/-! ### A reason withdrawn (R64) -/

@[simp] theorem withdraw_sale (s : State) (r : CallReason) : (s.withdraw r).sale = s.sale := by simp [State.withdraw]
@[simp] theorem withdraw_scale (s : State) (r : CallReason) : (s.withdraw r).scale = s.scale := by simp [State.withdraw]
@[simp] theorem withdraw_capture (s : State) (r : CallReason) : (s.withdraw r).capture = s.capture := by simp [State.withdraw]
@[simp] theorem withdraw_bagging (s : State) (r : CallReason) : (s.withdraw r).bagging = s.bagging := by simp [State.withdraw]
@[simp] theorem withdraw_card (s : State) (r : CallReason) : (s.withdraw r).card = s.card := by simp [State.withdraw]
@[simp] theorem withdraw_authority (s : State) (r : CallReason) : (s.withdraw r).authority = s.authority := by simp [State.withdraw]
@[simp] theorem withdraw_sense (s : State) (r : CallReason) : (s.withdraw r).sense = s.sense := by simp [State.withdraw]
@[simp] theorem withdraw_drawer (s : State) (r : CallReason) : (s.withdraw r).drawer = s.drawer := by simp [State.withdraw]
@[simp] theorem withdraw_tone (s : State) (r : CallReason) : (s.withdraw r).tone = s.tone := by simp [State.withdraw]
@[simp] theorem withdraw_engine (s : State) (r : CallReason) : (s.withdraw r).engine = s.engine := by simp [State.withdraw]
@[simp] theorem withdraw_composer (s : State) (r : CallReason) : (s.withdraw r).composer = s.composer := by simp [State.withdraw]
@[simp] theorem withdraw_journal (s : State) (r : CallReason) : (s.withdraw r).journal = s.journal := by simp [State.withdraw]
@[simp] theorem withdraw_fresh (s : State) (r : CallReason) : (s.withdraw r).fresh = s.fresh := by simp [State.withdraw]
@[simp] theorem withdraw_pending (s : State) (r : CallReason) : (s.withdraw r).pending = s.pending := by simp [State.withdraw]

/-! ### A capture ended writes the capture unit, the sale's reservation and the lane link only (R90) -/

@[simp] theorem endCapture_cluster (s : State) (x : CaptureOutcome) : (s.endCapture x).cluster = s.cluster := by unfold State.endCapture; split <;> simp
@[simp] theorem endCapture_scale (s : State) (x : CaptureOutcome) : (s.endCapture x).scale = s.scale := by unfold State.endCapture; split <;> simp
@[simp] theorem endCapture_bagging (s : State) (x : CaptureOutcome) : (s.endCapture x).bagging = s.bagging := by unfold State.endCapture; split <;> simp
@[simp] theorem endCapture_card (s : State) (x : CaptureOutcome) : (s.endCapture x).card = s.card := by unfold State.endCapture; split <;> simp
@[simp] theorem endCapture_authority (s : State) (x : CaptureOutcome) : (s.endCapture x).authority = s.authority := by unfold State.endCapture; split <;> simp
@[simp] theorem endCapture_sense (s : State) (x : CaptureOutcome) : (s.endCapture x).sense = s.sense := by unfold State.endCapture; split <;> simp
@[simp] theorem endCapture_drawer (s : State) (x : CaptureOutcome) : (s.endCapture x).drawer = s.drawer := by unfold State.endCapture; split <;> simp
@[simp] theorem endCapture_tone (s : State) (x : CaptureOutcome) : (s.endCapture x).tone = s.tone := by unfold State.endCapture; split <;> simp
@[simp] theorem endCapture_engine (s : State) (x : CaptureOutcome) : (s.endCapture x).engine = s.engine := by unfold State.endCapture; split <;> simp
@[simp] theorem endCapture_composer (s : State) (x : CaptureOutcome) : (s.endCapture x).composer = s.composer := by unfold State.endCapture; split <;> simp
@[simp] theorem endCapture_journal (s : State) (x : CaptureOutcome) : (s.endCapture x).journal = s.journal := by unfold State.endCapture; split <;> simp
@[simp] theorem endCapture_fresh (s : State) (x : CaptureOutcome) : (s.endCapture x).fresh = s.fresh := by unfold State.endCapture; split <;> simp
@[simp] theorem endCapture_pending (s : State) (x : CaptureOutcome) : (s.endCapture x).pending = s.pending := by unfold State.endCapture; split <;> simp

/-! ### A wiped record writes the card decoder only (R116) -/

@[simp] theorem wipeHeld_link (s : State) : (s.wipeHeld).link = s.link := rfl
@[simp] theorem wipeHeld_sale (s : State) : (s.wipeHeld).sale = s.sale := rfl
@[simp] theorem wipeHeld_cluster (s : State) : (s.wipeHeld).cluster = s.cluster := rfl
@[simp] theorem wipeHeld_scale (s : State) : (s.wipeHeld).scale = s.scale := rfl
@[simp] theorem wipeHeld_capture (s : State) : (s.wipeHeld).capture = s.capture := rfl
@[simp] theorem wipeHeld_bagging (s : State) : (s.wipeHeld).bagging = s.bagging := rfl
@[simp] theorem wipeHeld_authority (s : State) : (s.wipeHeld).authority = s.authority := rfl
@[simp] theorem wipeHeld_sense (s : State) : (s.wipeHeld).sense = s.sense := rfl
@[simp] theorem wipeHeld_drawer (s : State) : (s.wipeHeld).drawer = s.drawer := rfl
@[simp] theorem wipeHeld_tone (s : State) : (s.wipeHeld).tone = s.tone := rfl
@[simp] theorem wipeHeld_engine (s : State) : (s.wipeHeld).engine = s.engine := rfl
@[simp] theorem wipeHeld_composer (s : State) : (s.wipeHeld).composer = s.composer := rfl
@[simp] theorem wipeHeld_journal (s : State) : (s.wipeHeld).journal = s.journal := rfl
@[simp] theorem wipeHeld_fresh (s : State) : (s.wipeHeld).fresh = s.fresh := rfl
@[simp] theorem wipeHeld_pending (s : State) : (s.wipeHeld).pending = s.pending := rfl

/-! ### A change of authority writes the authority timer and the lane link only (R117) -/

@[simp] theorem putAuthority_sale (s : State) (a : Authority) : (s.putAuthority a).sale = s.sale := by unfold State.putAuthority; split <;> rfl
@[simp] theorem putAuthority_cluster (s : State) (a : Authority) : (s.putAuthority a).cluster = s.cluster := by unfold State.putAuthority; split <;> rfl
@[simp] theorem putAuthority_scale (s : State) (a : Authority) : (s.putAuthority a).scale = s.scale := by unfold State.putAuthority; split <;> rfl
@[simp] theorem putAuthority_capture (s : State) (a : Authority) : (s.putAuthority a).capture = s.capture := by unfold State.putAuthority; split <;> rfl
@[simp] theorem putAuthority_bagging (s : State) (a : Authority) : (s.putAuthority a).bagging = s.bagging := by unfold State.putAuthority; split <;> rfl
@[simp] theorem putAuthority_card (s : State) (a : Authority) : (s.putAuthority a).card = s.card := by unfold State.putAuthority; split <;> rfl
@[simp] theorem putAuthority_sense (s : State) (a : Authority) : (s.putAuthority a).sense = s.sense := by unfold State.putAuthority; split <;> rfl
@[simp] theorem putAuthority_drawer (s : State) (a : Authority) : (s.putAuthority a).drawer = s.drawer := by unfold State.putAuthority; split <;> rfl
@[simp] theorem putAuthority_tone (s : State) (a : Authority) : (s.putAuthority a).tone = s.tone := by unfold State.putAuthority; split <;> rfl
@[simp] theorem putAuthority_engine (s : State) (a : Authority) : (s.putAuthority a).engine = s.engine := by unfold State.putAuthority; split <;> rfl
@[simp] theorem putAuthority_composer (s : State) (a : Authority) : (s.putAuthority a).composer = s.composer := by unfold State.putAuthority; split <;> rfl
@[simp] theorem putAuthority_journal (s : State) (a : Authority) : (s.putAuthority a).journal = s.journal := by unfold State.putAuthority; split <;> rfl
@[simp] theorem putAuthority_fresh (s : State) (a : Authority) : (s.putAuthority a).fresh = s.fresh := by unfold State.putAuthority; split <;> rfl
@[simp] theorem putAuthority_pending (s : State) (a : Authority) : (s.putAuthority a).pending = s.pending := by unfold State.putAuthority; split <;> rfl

____________

__WORK TO BE COMPLETED__: In the material above, find the line with "s.sense := by unfold State.putAuthority; split <;> rfl"; then copy it and every line after it, exactly, through the end.

__RESPONSE FOR THIS EXERCISE__:
@[simp] theorem putAuthority_sense (s : State) (a : Authority) : (s.putAuthority a).sense = s.sense := by unfold State.putAuthority; split <;> rfl
@[simp] theorem putAuthority_drawer (s : State) (a : Authority) : (s.putAuthority a).drawer = s.drawer := by unfold State.putAuthority; split <;> rfl
@[simp] theorem putAuthority_tone (s : State) (a : Authority) : (s.putAuthority a).tone = s.tone := by unfold State.putAuthority; split <;> rfl
@[simp] theorem putAuthority_engine (s : State) (a : Authority) : (s.putAuthority a).engine = s.engine := by unfold State.putAuthority; split <;> rfl
@[simp] theorem putAuthority_composer (s : State) (a : Authority) : (s.putAuthority a).composer = s.composer := by unfold State.putAuthority; split <;> rfl
@[simp] theorem putAuthority_journal (s : State) (a : Authority) : (s.putAuthority a).journal = s.journal := by unfold State.putAuthority; split <;> rfl
@[simp] theorem putAuthority_fresh (s : State) (a : Authority) : (s.putAuthority a).fresh = s.fresh := by unfold State.putAuthority; split <;> rfl
@[simp] theorem putAuthority_pending (s : State) (a : Authority) : (s.putAuthority a).pending = s.pending := by unfold State.putAuthority; split <;> rfl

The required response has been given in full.